-------- Working data --------

-- ==== Sys2Proof/Machine/Core.lean ====
section
/-! DEFINITION. The machine as the host runs it. -/

def Sys2Proof.core : Host.Core := { State := Sys2Proof.Machine.State, Fault := Sys2Proof.Machine.Fault, Refusal := Sys2Proof.Machine.Refusal, step := Sys2Proof.Machine.step, reset := Sys2Proof.Machine.State.reset }
end

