/-- The reads of chapters 2, 5, 7, 8 and 9 answer DONE and change nothing else (R31, R35, R92, R140, R153, R163): SITE_READ with
the site settings, the time scale and the start-up mode; CLASS_READ in three parts with the status, the in-use flag and the
record count, and for a SET entry its fields and its derived loads; CAL_READ with the kind, the bound flag, the status and the
points, and in part 2 with the result of each probe on a SET table; INPUT_READ with the inputs, the signals, the stop origin and
the key timer; STATION_READ and LINE_READ with the entry and the line. ATTENTION_READ answers up to six entries from the start position in list order, the
number of entries, the highest level present (0 when the list is empty) and the overflow count as it stood, which the reset
flag then sets to 0. A class, a station, a line, a part, a probe or a start position out of range is BAD_VALUE. The layout of
these answers where chapter 11 gives none, that a JACK's kind parameter, its calibration table, is absent from STATION_READ, the
part number at their head, and the identity of the site are the model's choices (assumption log 13, 32, 35). -/
def Obligations.ReadsAnswerAndChangeNothing : Prop :=
  ∀ (h : Ask) (s : State),
    (Served s h .siteRead → exec (.siteRead h) s = .next (Answered s h .siteRead .done
      (s.tbc.site.fields ++ [.u8 s.wck.scale, enum8 StartMode.all s.sys.mode]))) ∧
    (∀ cls part, Served s h .classRead → cls < 16 → 1 ≤ part → part ≤ 3 → ∃ inUse count,
      exec (.classRead h cls part) s = .next (Answered s h .classRead .done
        (.u8 part :: classAnswer (s.classAt cls) inUse count part)) ∧
      (TableLaw s → ClassFigures s cls inUse count)) ∧
    (∀ cls part, Served s h .classRead → 16 ≤ cls ∨ part = 0 ∨ 3 < part →
      exec (.classRead h cls part) s = .next (Answered s h .classRead .badValue [.u8 part])) ∧
    (∀ n part pressure load, Served s h .calRead → n = 0 ∨ 15 < n ∨ part = 0 ∨ 2 < part ∨
        (∃ p, pressure = some p ∧ 100000 < p) ∨ (∃ l, load = some l ∧ 30000 < l) →
      exec (.calRead h part n pressure load) s = .next (Answered s h .calRead .badValue [.u8 part])) ∧
    (∀ n, Served s h .stationRead → 16 ≤ n →
      exec (.stationRead h n) s = .next (Answered s h .stationRead .badValue [])) ∧
    (∀ n, Served s h .lineRead → n = 0 ∨ 2 < n → exec (.lineRead h n) s = .next (Answered s h .lineRead .badValue [])) ∧
    (∀ n part pressure load, Served s h .calRead → 1 ≤ n → n ≤ 15 → 1 ≤ part → part ≤ 2 →
      (∀ p, pressure = some p → p ≤ 100000) → (∀ l, load = some l → l ≤ 30000) →
      exec (.calRead h part n pressure load) s = .next (Answered s h .calRead .done
        (.u8 part :: calAnswer s n part pressure load))) ∧
    (Served s h .inputRead → exec (.inputRead h) s = .next (Answered s h .inputRead .done (inputsAnswer s))) ∧
    (∀ n, Served s h .stationRead → n < 16 → exec (.stationRead h n) s = .next (Answered s h .stationRead .done
      ([enum8 StationKind.all (s.stationAt n).kind, enum8 StationState.all (s.stationAt n).state,
        .u8 (s.stationAt n).retry, .u8 (flags [(s.stationAt n).inhibits.a, (s.stationAt n).inhibits.b]),
        enum8 LineId.all (s.stationAt n).preferred, .u8 (s.stationAt n).failures, flag8 (s.stationAt n).faultMark] ++
        masked [ (s.stationAt n).lastError.map (fun e => [enum8 FrameError.all e]),
          (s.stationAt n).ctx.map (fun c => [.u8 c]), (s.stationAt n).param.map (fun p => [.u16 p]),
          (s.stationAt n).telemetry.map telemetryFields ]))) ∧
    (∀ l, Served s h .lineRead → exec (.lineRead h (codeIn LineId.all l)) s = .next (Answered s h .lineRead .done
      ([enum8 LineState.all (s.lineAt l).state, .u8 (s.lineAt l).timeout, .u8 (s.lineAt l).gap, .u16 (s.lineAt l).noise,
        .u16 (s.lineAt l).lastTally, .u8 (s.lineAt l).lastAttempts, .u8 (s.lineAt l).lastSuccesses,
        .u8 (flags [(s.lineAt l).faultMark, (s.lineAt l).noiseMark])] ++
        masked [(s.lineAt l).test.map LineTest.fields]))) ∧
    ∀ start reset, Served s h .attentionRead →
      (63 < start → exec (.attentionRead h start reset) s = .next (Answered s h .attentionRead .badValue [])) ∧
      (start ≤ 63 → ∃ top, exec (.attentionRead h start reset) s = .next { s with
          atu := { s.atu with overflow := if reset then 0 else s.atu.overflow }
          bmu := s.bmu.answering h (answerTo .attentionRead .done
            (counted (((s.atu.entries.drop start).take 6).map (fun e => [.u8 e.subject.kindCode, .u16 e.subject.ident,
              enum8 Cond.all e.cond, .u8 e.level, .u32 e.time])) ++
              [.u8 s.atu.entries.length, .u8 top, .u8 s.atu.overflow])) } ∧
        (∀ e ∈ s.atu.entries, e.level ≤ top) ∧ (top = 0 ∨ ∃ e ∈ s.atu.entries, e.level = top))

/-- DIG_QUERY (R40): the answer holds the query value, the present dig row and, below row 12, the blocking row with the number
and the lowest slot of its live records that are not LOCKED; at 12 none of these. Nothing changes. DIG_SET (R41): a row above
12 is BAD_VALUE; one above both the present dig row and the query value is refused RELIED_ON with the query value, the
blocking row, the count and the lowest slot; any other is taken, sets the dig row, and hands the header to the write queue
where it changed. The layout of both answers, zeros for the row and the count and an absent slot behind a mask at 12, and no
mask in a refused DIG_SET, is the model's choice (assumption log 13). -/
def Obligations.DigReleaseStopsAtTheQueryValue : Prop :=
  (∀ (h : Ask) (s : State), Served s h .digQuery → TableLaw s → ∃ q low, QueryValue s q ∧
    exec (.digQuery h) s = .next (Answered s h .digQuery .done
      ([.u8 q, .u8 s.tbc.site.digRow, .u8 (if q < 12 then q + 1 else 0),
        .u16 (if q < 12 then blockCount s (q + 1) else 0)] ++ masked [low.map (fun n => [.u16 n])])) ∧
    (q = 12 → low = none) ∧
    (q < 12 → 1 ≤ blockCount s (q + 1) ∧ ∃ n, low = some n ∧ Blocks s (q + 1) n ∧
      ∀ m, Blocks s (q + 1) m → n ≤ m)) ∧
  ∀ (h : Ask) (row : Nat) (s : State) (q : Nat), Served s h .digSet → TableLaw s → QueryValue s q →
    (12 < row → exec (.digSet h row) s = .next (Answered s h .digSet .badValue [])) ∧
    (∀ n, row ≤ 12 → s.tbc.site.digRow < row → q < row → Blocks s (q + 1) n → (∀ m, Blocks s (q + 1) m → n ≤ m) →
      exec (.digSet h row) s = .next (Answered s h .digSet .reliedOn
        [.u8 q, .u8 (q + 1), .u16 (blockCount s (q + 1)), .u16 n])) ∧
    (row ≤ 12 → row ≤ s.tbc.site.digRow ∨ row ≤ q → exec (.digSet h row) s = .next { s with
      tbc := { s.tbc with site := { s.tbc.site with digRow := row } }
      isi := if row = s.tbc.site.digRow then s.isi else s.isi.handed [.header]
      bmu := s.bmu.answering h (answerTo .digSet .done [.u8 row]) })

--------

Exercise
Precisely the line with "enum8 Cond.all e.cond, .u8" and the lines after it, up to the last line of the entries above, are to be reproduced, and nothing more.

Result of this exercise
              enum8 Cond.all e.cond, .u8 e.level, .u32 e.time])) ++
              [.u8 s.atu.entries.length, .u8 top, .u8 s.atu.overflow])) } ∧
        (∀ e ∈ s.atu.entries, e.level ≤ top) ∧ (top = 0 ∨ ∃ e ∈ s.atu.entries, e.level = top))

/-- DIG_QUERY (R40): the answer holds the query value, the present dig row and, below row 12, the blocking row with the number
and the lowest slot of its live records that are not LOCKED; at 12 none of these. Nothing changes. DIG_SET (R41): a row above
12 is BAD_VALUE; one above both the present dig row and the query value is refused RELIED_ON with the query value, the
blocking row, the count and the lowest slot; any other is taken, sets the dig row, and hands the header to the write queue
where it changed. The layout of both answers, zeros for the row and the count and an absent slot behind a mask at 12, and no
mask in a refused DIG_SET, is the model's choice (assumption log 13). -/
def Obligations.DigReleaseStopsAtTheQueryValue : Prop :=
  (∀ (h : Ask) (s : State), Served s h .digQuery → TableLaw s → ∃ q low, QueryValue s q ∧
    exec (.digQuery h) s = .next (Answered s h .digQuery .done
      ([.u8 q, .u8 s.tbc.site.digRow, .u8 (if q < 12 then q + 1 else 0),
        .u16 (if q < 12 then blockCount s (q + 1) else 0)] ++ masked [low.map (fun n => [.u16 n])])) ∧
    (q = 12 → low = none) ∧
    (q < 12 → 1 ≤ blockCount s (q + 1) ∧ ∃ n, low = some n ∧ Blocks s (q + 1) n ∧
      ∀ m, Blocks s (q + 1) m → n ≤ m)) ∧
  ∀ (h : Ask) (row : Nat) (s : State) (q : Nat), Served s h .digSet → TableLaw s → QueryValue s q →
    (12 < row → exec (.digSet h row) s = .next (Answered s h .digSet .badValue [])) ∧
    (∀ n, row ≤ 12 → s.tbc.site.digRow < row → q < row → Blocks s (q + 1) n → (∀ m, Blocks s (q + 1) m → n ≤ m) →
      exec (.digSet h row) s = .next (Answered s h .digSet .reliedOn
        [.u8 q, .u8 (q + 1), .u16 (blockCount s (q + 1)), .u16 n])) ∧
    (row ≤ 12 → row ≤ s.tbc.site.digRow ∨ row ≤ q → exec (.digSet h row) s = .next { s with
      tbc := { s.tbc with site := { s.tbc.site with digRow := row } }
      isi := if row = s.tbc.site.digRow then s.isi else s.isi.handed [.header]
      bmu := s.bmu.answering h (answerTo .digSet .done [.u8 row]) })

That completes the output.